So, Intel GPUs (Talking about GEN12 here, I don't really know others) has several "engines" that are responsible for different things. There's a Render Engine, responsible for the GPU things, a Display Engine, responsible for display controller things, Media Engine, responsible for media things, and Copy Engine, responsible for various memory operations.

The Render Engine is the most relevant for a GPU driver, with the Display Engine being relevant for display stuff. Both have registers memory mapped at BAR0, documented in an Intel PRM. Each engine has its own PRM volume.

Each engine has a power well that controls if it's enabled or not. Intel GPUs use a hardware scheduler called "GuC" that runs signed firmware which has to uploaded on setup to be used. You can do software scheduling, but nobody tests it and very little is known about how to do it (if at all).

So, you have to figure out how to init the engines you wanna use by poking the registers (the offsets of each register as well as their format and meaning are documented thankfully, though the docs are pretty poor). The Render Engine has several "Command Streamers", which accept pointers to buffers containing command streams. There's RCS, which is the general command streamer (Render Command Streamer), also a CCS (Compute Command Streamer) which only accepts compute jobs.

The Render Engine implements both "3D" commands (rendering), and "GPGPU" commands (compute). Differentiating between both of those is done thru commands - 3DSTATE_ commands for setting up 3D things, for example (which are disallowed in CCS).

There's a bunch of commands needed to prepare info about the job being submitted, to configure the state, to load the shaders, configure the memory mappings to the shaders...
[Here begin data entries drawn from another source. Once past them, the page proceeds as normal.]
/-- A runner's leases charged up to now. -/
def State.chargeRunner (s : State) (r : RunnerId) : State :=
  match s.runner? r with
  | none => s
  | some x =>
    let due := (x.leases.toList.map fun l => (l.map fun l => l.due s.time).getD 0).sum
    (s.setRunner { x with leases := x.leases.map fun l => l.map fun l => { l with charged := s.time } }).addEnergy r.part r.heat due

/-- A core's attach charged up to now. -/
def State.chargeAttach (s : State) (c : CoreId) : State :=
  match (s.core c).att with
  | none => s
  | some a =>
    let due := octCount a.oct * octantPower a.unitL * (s.time - a.charged)
    (s.setCore { s.core c with att := some { a with charged := s.time } }).addEnergy a.owner.part a.owner.heat due

/-! ### The lease queue (R198, R315, R316) -/

/-- The start of the slot for position p, counted from the next slot that begins. -/
def slotStart (now p : Nat) : Nat := (now / 40 + 1 + p) * 40

/-- When n engines are awake, each started in the first slot after the one before is awake (R315). -/
def awakeLoop (wake : Nat) : Nat → Nat → Nat
  | 0, t => t
  | n + 1, t => if n = 0 then t + wake else awakeLoop wake n ((t + wake + 39) / 40 * 40)

/-- The positions a list of entries counts. -/
def positionsOf (q : List LeaseReq) : Nat := (q.map fun x => x.engines.length).sum

/-- t_wake of an entry's engines. -/
def LeaseReq.wake (x : LeaseReq) : Nat := ((x.engines.head?).map engineWake).getD 0

/-- The slack of an entry behind others (R316), the time its die has paused not counted. -/
def LeaseReq.slack (x : LeaseReq) (now paused : Nat) (before : List LeaseReq) : Int :=
  (x.deadline + paused : Int) - awakeLoop x.wake x.engines.length (slotStart now (positionsOf before))

/-- Whether a new entry must stand behind entry j (R316). -/
def standsBehind (now : Nat) (paused : LeaseReq → Nat) (q : List LeaseReq) (x : LeaseReq) (j : Nat) : Bool :=
  match q[j]? with
  | none => false
  | some y => y.begun || x.pri ≤ y.pri || y.slack now (paused y) (q.take j) < 40 * x.engines.length

/-- The place of a new entry: the earliest behind all it must stand behind. -/
def placeOf (now : Nat) (paused : LeaseReq → Nat) (q : List LeaseReq) (x : LeaseReq) : Nat :=
  (List.range q.length).foldl (fun k j => if standsBehind now paused q x j then j + 1 else k) 0

/-- A new entry placed, with the deadline its place gives (R198, R315). -/
def joinQueue (now : Nat) (paused : LeaseReq → Nat) (q : List LeaseReq) (x : LeaseReq) : List LeaseReq :=
  let k := placeOf now paused q x
  let n := x.engines.length
  q.take k ++ { x with joined := now, deadline := now + x.wake * n + 40 * (positionsOf (q.take k) + 1) } :: q.drop k

/-- Since when a die starts no power-up: droop level 2 or a thermal trip, one inside the other counted once (R316). -/
def State.pausedSince (s : State) (d : Die) : Option Nat :=
  let droop := if 2 ≤ s.pacer.droop.level then s.pacer.droop.level2At else none
  match droop, d.pausedAt with
  | some a, some b => some (min a b)
  | some a, none => some a
  | none, b => b

/-- The time of a pause in progress that an entry has stood in its queue (R316). -/
def State.pausedFor (s : State) (d : Die) (x : LeaseReq) : Nat :=
  ((s.pausedSince d).map fun t => s.time - max t x.joined).getD 0

/-- The priority the arbiter gives a request of the running runner's partition: its own by the Pacer's tables, in host-assisted mode
the one that the table of LEASETAB has for it (R357, DESIGN CHOICE, log 95). -/
def State.arbPri (s : State) (pri : Nat) : Nat :=
  match s.part? s.rid.part with
  | some p => if p.record.modes.getLsbD 3 then (p.leaseTable[pri]?).getD pri else pri
  | none => pri

/-- A request of the running runner joins its die's queue. -/
def State.enqueueReq (s : State) (die : Nat) (x : LeaseReq) : State :=
  let d := s.die die
  let x := { x with pri := s.arbPri x.pri }
  s.setDie { d with queue := joinQueue s.time (s.pausedFor d) d.queue x }

/-- Requests of a holder leave a die's queue: ATTACHs that stall on its being full look again (R315). -/
def State.withdraw (s : State) (die : Nat) (h : Holder) : State :=
  let d := s.die die
  (s.setDie { d with queue := d.queue.filter fun x => x.holder != h }).retryUnits die

/-- Whether a die's lease queue holds 32 entries. -/
def State.queueFull (s : State) (die : Nat) : Bool := 32 ≤ (s.die die).queue.length

/-- Whether a queue entry waits for an engine. -/
def State.awaited (s : State) (e : EngineId) : Bool := (s.die e.die).queue.any fun x => x.engines.contains e

/-! ### Taking a leased engine (R198 steps 1 to 4) -/

/-- The engines of a kind in the running runner's cluster. -/
def State.myEngines (s : State) (k : Kind) : List EngineId :=
  let c := s.r.ident.core
  (List.range (engineCount c.cluster k)).map fun i => { die := c.die, cluster := c.cluster, kind := .lease k, idx := i }

/-- The engine a request takes: the lowest in hold, else the lowest asleep that no entry waits for. -/
def State.pickEngine (s : State) (k : Kind) : Option EngineId :=
  let l := s.myEngines k
  match l.find? fun e => (s.engine e).st == .hold with
  | some e => some e
  | none => l.find? fun e => (s.engine e).st == .sleeping && !s.awaited e

/-- What a LEASE finds. -/
inductive LeaseTry where
  | none | limit | budget | busy
  | hold (e : EngineId) (slot : Fin 8)
  | wake (e : EngineId) (slot : Fin 8)
  deriving DecidableEq, Repr

/-- The lowest empty lease slot (R308). -/
def Runner.freeSlot (r : Runner) : Option (Fin 8) := (List.finRange 8).find? fun i => r.leases[i].isNone

/-- Steps 1 to 4 of R198, without effect. -/
def State.tryLease (s : State) (k : Kind) : LeaseTry :=
  if engineCount s.r.ident.core.cluster k = 0 then .none
  else match s.r.freeSlot with
  | Option.none => .limit
  | some slot =>
    if s.ebud s.rid.part < kindPower k then .budget
    else match s.pickEngine k with
    | Option.none => .busy
    | some e =>
      if (s.engine e).st == .hold then .hold e slot
      else if s.queueFull e.die then .busy else .wake e slot

/-- A lease slot of the running runner written. -/
def State.setSlot (s : State) (i : Fin 8) (l : Option Lease) : State := s.mapR fun r => r.setLease i l

/-- A lease granted at once from a hold: the engine held, the handle in its slot and in s[sd] (R198 step 5). -/
def State.grantLease (s : State) (k : Kind) (pri : Fin 8) (e : EngineId) (slot : Fin 8) (sd : SR) : State :=
  let s := (s.setSlot slot (some { handle := 0, kind := k, pri := pri, st := .waking, engine := some e })).giveEngine e s.rid slot
  (s.setReg sd ((s.r.leases[slot].map (·.handle)).getD 0)).advance

/-- A lease asked of the arbiter: its slot and reservation taken, its engine in the die's queue. -/
def State.askLease (s : State) (k : Kind) (pri : Fin 8) (e : EngineId) (slot : Fin 8) : State :=
  let l : Lease := { handle := 0, kind := k, pri := pri, st := .waking, engine := some e }
  (s.setSlot slot (some l)).enqueueReq e.die { holder := .lease s.rid slot, engines := [e], pri := pri.val }

/-- The runner's lease that is waking, if one is. -/
def Runner.wakingSlot (r : Runner) : Option (Fin 8 × Lease) :=
  (List.finRange 8).findSome? fun i => match r.leases[i] with
    | some l => if l.st == .waking then some (i, l) else none
    | none => none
The shader itself is once again just a pointer to GPU memory. The GEN12 ISA is effectively SIMD with widths up to 32, a general register file that's 128 * 16 "words" long + a few special registers, an explicit way of synchronizing instructions (because there's integer and float instructions, which are executed in parallel), and a special feature in the hardware for accessing the GRF in weird ways, called "register regions" (see https://www.intel.com/content/www/us/en/developer/articles/technical/introduction-to-gen-assembly.html)